• **THE PROBLEM**: For the string "fireChord", find every matching line in the records and copy it.

Stored data

[Start of section]

theorem fireChord_story (w : Story s) : Story (fireChord s) := by
  unfold fireChord
  split
  · exact w
  · split
    · exact chordAction_story ((keys_same _).story w)
    · exact w

theorem carryAck_story (w : Story s) (p : List Octet) : Story (carryAck p s).1 := by
  have many : ∀ l : List SlotIndex, l.Nodup → (∀ i ∈ l, ∃ st, stateAt s i = some st ∧ st.acknowledgeable = true) → Story (ackMany l s).1 := by
    intro l hn h
    unfold ackMany
    split
    · exact w
    · exact settle_settles (acknowledgeAll_wf .link l hn w.1 h)
  unfold carryAck
  extract_lets target
  split
  · refine many _ ?_ ?_
    · cases s.pres.active <;> simp
    · intro i hi; exact w.1.active_ack (by simpa using hi)
  · split
    · exact many _ w.1.presented.1 w.1.presented.2
    · split
      · exact w
      · unfold ackSlot
        split
        · exact w
        · rename_i x hx
          split
          · rename_i ha
            exact settle_settles (acknowledge_wf w.1 (stateAt_of_slot hx) ha .link).1
          · exact w

theorem carryRelease_story (w : Story s) (p : List Octet) : Story (carryRelease p s).1 := by
  unfold carryRelease
  split
  · exact w
  · split
    · exact w
    · rename_i i _ _ h
      have k : PresSame s (dropSlotEntry i s) := PresSame.ofFrame (dropSlotEntry_keeps i).frame
      exact (freeSlot_aside (k.wf w.1) (.inr (.inr (.inr ((k.state i).trans h))))).story (k.story w)
    · exact w

theorem story_empty (h : ∀ j, stateAt s j = none) (hp : s.pres = .atReset) (hc : s.cycle = none) : Story s := by
  refine ⟨⟨?_, ?_, ?_, ?_, ?_, ?_, ?_, ?_, ?_, ?_⟩, ⟨?_, ?_, ?_⟩⟩ <;> simp [hp, h, hc, ownerOf, Presentation.atReset]

theorem stateAt_empty (h : s.slots = Vector.replicate 16 none) (j : SlotIndex) : stateAt s j = none := by
  unfold stateAt slotOf; rw [h]; simp

theorem whenRunning_story (w : Story s) {f : State → State} (h : Story (f s)) : Story (whenRunning f s) := by
  unfold whenRunning; split
  · exact w
  · exact h

theorem takeFrame_story (w : Story s) {k} {h : List Octet → State → State} (hh : ∀ p u, Story u → Story (h p u)) : Story (takeFrame k h s) := by
  unfold takeFrame
  split
  · exact w
  · split
    · exact w
    · split
      · refine hh _ _ (PresSame.story (s := s) ?_ w); exact .ofSlots rfl rfl rfl
      · exact w

theorem takeRequest_story (w : Story s) {k f tl} {h : List Octet → State → State × List Octet} (hh : ∀ p u, Story u → Story (h p u).1) :
   Story (takeRequest k (whenReady f tl h) s) := by
  unfold takeRequest
  split
  · exact w
  · split
    · exact w
    · rename_i fr rest _
      split
      · have w1 : Story (s.updHost fun h => { h with staging := rest }) := PresSame.story (s := s) (by exact .ofSlots rfl rfl rfl) w
        have w2 : Story (whenReady f tl h fr.payload (s.updHost fun h => { h with staging := rest })).1 := by
          unfold whenReady
          split
          · exact w1
          · split
            · exact w1
            · exact hh _ _ w1
        refine PresSame.story ?_ w2; exact .ofSlots rfl rfl rfl
      · exact w


end Sys2Proof.Machine
end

[End of section]

• **THE COMPLETED TASK**:
theorem fireChord_story (w : Story s) : Story (fireChord s) := by
  unfold fireChord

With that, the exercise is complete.